You could argue that while we have no language to describe, we have no understanding. When people say they can't understand the motivation of the suicide bombers in London, at the same time they are saying that they have no language to describe it. I thought when Police Commissioner Blair said they behaved like a cult, a death cult, that was it - he had classified them for us. It's a way of understanding Al Qaeda, a religious cult with a typical charismatic leader, and a typical tropism to suicide of the members.
I'm only referring here to the indoctrination of the cult members, their organisation and behaviour. The politics underlying the formation of the cult are more complex and are well-known. A lot of people agree on some of the politics, and are angry about the injustices, but very few are minded as a result to kill themselves and massacre the general public.

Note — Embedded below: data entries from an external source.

/-- Everything before the body: a stop through the window (R93); a late fault is taken at the boundary (R93), and a STEP
that was due (R335); due results are written, or waited for (R91, R92); the decode checks that depend on the state (R94);
parking (R127, R254); the accounts of an issue. The left side is a state in which the body does not run. -/
def Iss.begin (i : Iss) (o : Op) (legal : Iss → Bool) : Except State Iss :=
  if !i.ctl && i.G.stopReq && i.G.canHalt then .error { i.s.setGroup i.id (i.G.halted i.id) with cur := none }
  else
  match i.p.late with
  | f :: rest =>
    let s := i.s.setPath i.ag { i.p with late := rest }
    let s' := s.takeTrap i.ag { Trap.of f.cause f.sub f.detail f.lanes with late := true, faultPc := f.pc }
    .error (if (s'.path i.ag).any (fun p => p.wait.any (fun w => w.why == .result)) then i.s.startWait i.ag .result
            else s')
  | [] =>
    if !i.ctl && i.G.stepDue then
      .error (if i.G.allReady then i.s.stepStop i.id i.ag else i.s.startWait i.ag .result)
    else
    match i.settled o with
    | none => .error (i.s.startWait i.ag .result)
    | some s1 =>
      match s1.view i.ag with
      | none => .error s1
      | some i1 =>
        let streamOk := if i1.ctl then o.inControl else o.inGroup
        if i1.p.mask ≠ i.p.mask ∨ i1.p.mask = 0 then
          .error (if i1.ctl then s1 else (s1.setGroup i1.id (if i1.p.mask ≠ i.p.mask then i1.G.remasked i.p.mask i1.p.mask else i1.G.tidied)).follow i1.id)
        else if !(streamOk && (i1.ctl || !o.once || o.unguarded) && (o.asel != 2 || (!i1.ctl && o.dqRow)) && legal i1) then
          .error (s1.takeTrap i1.ag (Trap.of cILLEGAL 0 0 (i1.aim o).lanes))
        else
          match i1.mustPark o with
          | some a => .error (i1.park a)
          | none =>
            let s2 := i1.tick o
            match s2.view i1.ag with
            | none => .error s2
            | some i2 => .ok { i2.aim o with w0 := i1.p.wait }

/-! After the body. -/

/-- Results applied to a path of a group: what they overwrite in open shadows is discarded there (R91), then they are
written, or held with their shadow; no register written, no shadow. -/
def landGroup (la : Nat) (req : Option Nat) (ws : List RegWrite) (fl : Nat) (st : Group × Path) : Group × Path :=
  let (G, p) := st
  let p := { p with pend := p.pend.map (fun q => q.cancel ws) }
  if (la = 0 || ws.isEmpty) && req.isNone then
    let st := putWrites 0 (G, p) ws
    st.1.raise st.2 1 fl
  else (G, { p with pend := p.pend ++ [{ la := la, left := la, ready := req.isNone, writes := ws, req := req,
                                         flags := fl % 32, gained := 0 }] })

/-- The same for a context. -/
def landCtx (la : Nat) (req : Option Nat) (ws : List RegWrite) (fl : Nat) (C : Ctx) : Ctx :=
  let p := { C.path with pend := C.path.pend.map (fun q => q.cancel ws) }
  if (la = 0 || ws.isEmpty) && req.isNone then (ws.foldl Ctx.write { C with path := p }).raise fl
  else { C with path := { p with pend := p.pend ++ [{ la := la, left := la, ready := req.isNone, writes := ws,
                                                      req := req, flags := fl % 32, gained := 0 }] } }

/-- Whether a taken instruction of row 0x38 restores what hints had set for the path (R243): BRA, BRC, BRX, CALL, CALLI,
RET. -/
def Op.branches (o : Op) : Bool := o.among [(0x38, [0, 1, 2, 5, 6, 7])]

/-- A load, which takes LASTUSE with it (R243). -/
def Op.loads (o : Op) : Bool := o.among [(0x28, [0, 2, 4])]

/-- What hints have set for a path after an instruction (R243): the next branch takes BRTAKEN and BRNOT with it, and a taken
branch restores the prefetch depth and the allocation. -/
def Steer.after (t : Steer) (branch taken : Bool) : Steer :=
  if branch && taken then { t with depth := 3, branch := Option.none, streamIn := false, streamOut := false }
  else if branch then { t with branch := Option.none } else t

/-- The path of a group after an instruction: at its next pc. -/
def Path.goto (p : Path) (o : Op) (to_ : Option Word64) (next : Word64) : Path :=
  let t := p.steer.after o.branches to_.isSome
  { p with pc := to_.getD next, steer := { t with lastUse := t.lastUse && !o.loads } }

/-- A group and the issuing path after an instruction: put back, and the stack fixed again where its MASK has changed
(R121, R124). -/
def Iss.putBack (i : Iss) (s : State) (G : Group) (p : Path) : State :=
  let G := G.setPathAt i.ag p
  (if p.mask = i.p.mask then s.setGroup i.id G
   else (s.setGroup i.id (G.remasked i.p.mask p.mask)).follow i.id).stepStop i.id i.ag

/-- The effect of an instruction reaches the state. -/
def Iss.finish (i : Iss) (o : Op) (d : Done) : State :=
  if d.moved then if i.ctl then d.s else (d.s.stepStop i.id i.ag)
  else
    let next := i.p.pc + BitVec.ofNat 64 o.bytes
    if i.ctl then
      match d.s.ctx i.id with
      | none => d.s
      | some C =>
        let C := landCtx o.lookahead d.req d.ws d.flags C
        d.s.setCtx i.id { C with path := C.path.goto o d.pc next }
    else
      match d.s.group i.id, d.s.path i.ag with
      | some G, some p =>
        let st := landGroup o.lookahead d.req d.ws d.flags (G, p)
        i.putBack d.s st.1 (st.2.goto o d.pc next)
      | _, _ => d.s

/-- What becomes of a body's answer: its effect, its trap, or its wait. -/
def Iss.close (i0 i : Iss) (o : Op) : Except Stop Done → State
  | .ok d => i.finish o d
  | .error (.trap t) => i0.s.takeTrap i0.ag t
  | .error (.fault t note) => (note i0.s).takeTrap i0.ag t
  | .error (.wait why note) => ((note i0.s).startWait i0.ag why).detect i0.core

/-- The state before the accounts of the issue: what a trap or a wait leaves. -/
def Iss.before (i : Iss) (o : Op) : Iss :=
  match i.settled o with
  | some s => (s.view i.ag).getD i
  | none => i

Equally when people talked about a clash of cultures or clash of civilisations, we were at a loss to know how to answer. Was it something observed, which simply had to be accepted? We hadn't the language to respond. That is why it seems helpful to me that the Spanish prime minister should call for an alliance of civilisations to combat terrorism. Even if it's embraced by the most guilty, as a sort of cop-out, I think it's a useful idea, a useful phrase, a worthwhile aim. It sounds very simple now, but until the language was adduced it was as if we were to some extent in a state of suspense and danger, a question was left hanging.
When the Spanish prime minister contemplated the problem, perhaps his thoughts constituted a search for the words, and his words are a gift to us, a gift of understanding conveyed in words. Not new words, but a classification of something unclassified, with a rightness, a sort of solution to a puzzle. The quest for understanding of something being a puzzle, and the words of explanation being the solution. It might be a solution instinctively known, and embodied in the behaviour of "right-thinking" people, but until the words were formulated there was a hunger, a need, an uncertainty. From uncertainty, fear and anger and then violence are born.
What is the sense of rightness, of solution that I feel on hearing these words? One person's solution may ring true to some people, but false to others. For me I think it's the extent to which the solutions, the new words, give hope and reassurance, and also propose a goal or direction to pursue that leads towards peace and security, away from war and the threat of destruction.